The different artboards.

Copy the artboard for each width that you’d like to create, possibly one for small, medium and large. Name them according to the format large:min_width, such as large:480.

Size the artboard and its contents according to the minimum width desired. Make sure the responsiveness field is set in your settings block, either as responsiveness: fixed or responsiveness: dynamic. Fixed makes it a little bit easier to predict how your graphics will be displayed at different screen sizes.

In D3, we added all of the content that will be needed for the largest width. We will remove some elements for smaller widths so the map won’t be so crowded.

For smaller artboards, be aware that font sizes will need to be increased. Text will wrap between breakpoints if dynamic, so you’ll also want to allow for extra padding.

The different artboards with the settings text block to the left. Notice how the smaller artboards include fewer labels and cities.

Here is a sample config text block:

ai2html-settings
settings_version: 0.59
image_format: png
responsiveness: fixed
output: one-file
html_output_path: /
html_output_extension: .html
image_output_path: ./
local_preview_template: index-template.html
png_number_of_colors: 128
jpg_quality: 60
create_config_file: yes
config_file_path: ./config.yml
include_resizer_classes: yes
headline: 14 Years After U.S. Invasion, the Taliban Are Back in Control of Large Parts of Afghanistan
leadin: The Taliban have a significant footprint in Afghanistan, according to Bill Roggio, the editor of The Long War Journal, an online publication that is tracking Taliban control. Mr. Roggio has confirmed that about one-fifth of the country is controlled or contested by the Taliban, but based on his understanding of how the Taliban operate, he said, “they probably either control or heavily influence about a half of the country.”
notes: Here is some note text.
sources: Source: New York Times.
credit: By Thomas Thoren
job_title: Open data reporter

Export the artboards using ai2html by running File > Scripts > ai2html in Illustrator. This will output HTML and PNG files’. Load index.preview.html in your browser to see the results.
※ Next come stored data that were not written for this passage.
/-- R358 to R360: DRAIN is sent in the heat after a condemnation where DRN_EN allows it and is shown SUPPRESSED where not; the die raises DRAIN_REQ, or answers SUPPRESSED, reports each change of DRAIN_ACK, and lowers DRAIN_REQ at DRAIN_CLEAR; the tray takes the answer; no answer in DRAIN_TMO heats is recorded once. -/
def Obligations.Drains : Prop :=
  (∀ (d : BitVec 6) (s : State),
    s.isT = true →
    s.running = true →
    (s.verd d.toNat).drainDue = true →
    (s.verd d.toNat).v = 3 →
    s.drnEn d.toNat = true →
    exec (.drainSend d) s = .next ((s.setVerd d.toNat { s.verd d.toNat with drainDue := false, drain := 1, drainAt := some s.heat.count }).send d.toNat 0 0x25 [])) ∧
  (∀ (d : BitVec 6) (s : State),
    s.isT = true →
    s.running = true →
    (s.verd d.toNat).drainDue = true →
    (s.verd d.toNat).v = 3 →
    s.drnEn d.toNat = false →
    ∃ t, exec (.drainSend d) s = .next t ∧ t.ump = (s.setVerd d.toNat { s.verd d.toNat with drainDue := false, drain := 3, drainAt := none }).ump ∧ Unchanged [.ump, .sys, .trc, .ul, .evr, .ttrc] s t) ∧
  (∀ (d : BitVec 6) (s : State),
    (s.verd d.toNat).drainDue = false →
    exec (.drainSend d) s = .next s) ∧
  (∀ (s : State),
    s.isD = true →
    s.running = true →
    s.drnEn 0 = true →
    exec .drain s = .next (let t := s.take 0 0 0x25; t.setUmp { t.ump with drainReq := true, suppressed := false })) ∧
  (∀ (s : State),
    s.isD = true →
    s.running = true →
    s.drnEn 0 = false →
    ∃ t, exec .drain s = .next t ∧ t.ump = { s.ump with suppressed := true } ∧ Unchanged [.ump, .sys, .trc, .ul, .evr, .ttrc] s t) ∧
  (∀ (b : Bool) (s : State),
    s.isD = true →
    s.running = true →
    s.ump.drainAck ≠ b →
    exec (.drainAckChange b) s = .next ((s.setUmp { s.ump with drainAck := b }).send 0 0 0x18
      (le 1 ((if s.ump.drainReq then 1 else 0) + (if b then 2 else 0) + (if s.ump.suppressed then 4 else 0)) ++ List.replicate 7 0 ++ le 8 s.tb.stroke.toNat))) ∧
  (∀ (s : State),
    s.isD = true →
    s.running = true →
    exec .drainClear s = .next (let t := s.take 0 0 0x26; t.setUmp { t.ump with drainReq := false })) ∧
  (∀ (k : BitVec 6) (b : Byte) (x : DWord) (s : State),
    s.isT = true →
    s.running = true →
    (s.verd k.toNat).v = 3 →
    b.getLsbD 2 = true →
    exec (.drainState k b x) s = .next ((s.take k.toNat 0 0x18).setVerd k.toNat { s.verd k.toNat with drain := 3, drainAt := none })) ∧
  (∀ (k : BitVec 6) (b : Byte) (x : DWord) (s : State),
    s.isT = true →
    s.running = true →
    (s.verd k.toNat).v = 3 →
    b.getLsbD 2 = false →
    b.getLsbD 1 = true →
    exec (.drainState k b x) s = .next ((s.take k.toNat 0 0x18).setVerd k.toNat { s.verd k.toNat with drain := 2, drainAt := none })) ∧
  (∀ (k : BitVec 6) (b : Byte) (x : DWord) (s : State),
    s.isT = true →
    s.running = true →
    (s.verd k.toNat).v = 3 →
    b.getLsbD 2 = false →
    b.getLsbD 1 = false →
    exec (.drainState k b x) s = .next (s.take k.toNat 0 0x18)) ∧
  (∀ (k : BitVec 6) (b : Byte) (x : DWord) (s : State),
    s.isT = true →
    s.running = true →
    (s.verd k.toNat).v ≠ 3 →
    exec (.drainState k b x) s = .next (s.take k.toNat 0 0x18)) ∧
  (∀ (k : BitVec 6) (h : DWord) (s : State),
    s.isT = true →
    s.running = true →
    (s.verd k.toNat).drainAt = some h →
    (s.verd k.toNat).drain = 1 →
    s.drainTmo ≤ s.heatsSince h →
    ∃ t, exec (.drainTimeout k) s = .next t ∧ t.ump = (s.setVerd k.toNat { s.verd k.toNat with drainAt := none }).ump ∧ Unchanged [.ump, .sys, .trc, .ul, .evr, .ttrc] s t) ∧
  (∀ (k : BitVec 6) (h : DWord) (s : State),
    (s.verd k.toNat).drainAt = some h →
    s.heatsSince h < s.drainTmo →
    exec (.drainTimeout k) s = .next s)
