@[simp] theorem State.capReady_parts (s : State) :
    (State.capReady s).sys = s.sys ∧ (State.capReady s).pwr = s.pwr ∧ (State.capReady s).fuse = s.fuse ∧
    (State.capReady s).bist = s.bist ∧ (State.capReady s).integ = s.integ ∧ (State.capReady s).heat = s.heat ∧
    (State.capReady s).ld = s.ld ∧ (State.capReady s).tray = s.tray ∧ (State.capReady s).prb = s.prb ∧
    (State.capReady s).creg = s.creg ∧ (State.capReady s).sns = s.sns ∧ (State.capReady s).tb = s.tb ∧
    (State.capReady s).ptp = s.ptp ∧ (State.capReady s).tt = s.tt ∧ (State.capReady s).ttrc = s.ttrc ∧
    (State.capReady s).cmp = s.cmp ∧ (State.capReady s).scn = s.scn ∧ (State.capReady s).led = s.led ∧
    (State.capReady s).fpc = s.fpc ∧ (State.capReady s).red = s.red ∧ (State.capReady s).inr = s.inr ∧
    (State.capReady s).te = s.te ∧ (State.capReady s).ump = s.ump ∧ (State.capReady s).tly = s.tly ∧
    (State.capReady s).ul = s.ul ∧ (State.capReady s).nb = s.nb ∧ (State.capReady s).roles = s.roles ∧
    (State.capReady s).evr = s.evr ∧ (State.capReady s).test = s.test ∧ (State.capReady s).rw = s.rw ∧
    (State.capReady s).wc2 = s.wc2 ∧ (State.capReady s).flash = s.flash ∧ (State.capReady s).lp5 = s.lp5 ∧
    (State.capReady s).pending = s.pending := by
  unfold State.capReady
  first
  | (simp; done)
  | ((repeat' split) <;> simp; done)
  | (simp only []; (repeat' split) <;> simp; done)

@[simp] theorem State.capture_parts (s : State) (word : Nat) :
    (State.capture s word).sys = s.sys ∧ (State.capture s word).pwr = s.pwr ∧
    (State.capture s word).fuse = s.fuse ∧ (State.capture s word).bist = s.bist ∧
    (State.capture s word).integ = s.integ ∧ (State.capture s word).heat = s.heat ∧
    (State.capture s word).ld = s.ld ∧ (State.capture s word).tray = s.tray ∧ (State.capture s word).prb = s.prb ∧
    (State.capture s word).creg = s.creg ∧ (State.capture s word).sns = s.sns ∧ (State.capture s word).tb = s.tb ∧
    (State.capture s word).ptp = s.ptp ∧ (State.capture s word).tt = s.tt ∧ (State.capture s word).ttrc = s.ttrc ∧
    (State.capture s word).cmp = s.cmp ∧ (State.capture s word).scn = s.scn ∧ (State.capture s word).led = s.led ∧
    (State.capture s word).fpc = s.fpc ∧ (State.capture s word).red = s.red ∧ (State.capture s word).inr = s.inr ∧
    (State.capture s word).te = s.te ∧ (State.capture s word).ump = s.ump ∧ (State.capture s word).tly = s.tly ∧
    (State.capture s word).ul = s.ul ∧ (State.capture s word).nb = s.nb ∧ (State.capture s word).roles = s.roles ∧
    (State.capture s word).evr = s.evr ∧ (State.capture s word).test = s.test ∧ (State.capture s word).rw = s.rw ∧
    (State.capture s word).wc2 = s.wc2 ∧ (State.capture s word).flash = s.flash ∧
    (State.capture s word).lp5 = s.lp5 ∧ (State.capture s word).pending = s.pending := by
  unfold State.capture
  first
  | (simp; done)
  | ((repeat' split) <;> simp; done)
  | (simp only []; (repeat' split) <;> simp; done)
You’ll need to add either the resizer-script.js block into the preview HTML page or have the file in the same directory so you can import it. This file makes your page readjust according to the page width size.

Make sure breakpoints are working by adjusting the width of your page. You should see the elements scale up and down, and disappear and reappear. Edit the HTML file to include any font styles that may have been lost in the export step, such as bold and italics. Also add in any font styles for your text, if you’d like.

That’s it! I hope you were able to learn a lot and will be able to apply this information to your future projects. Please let me know if you found this useful and show me what you went on to create.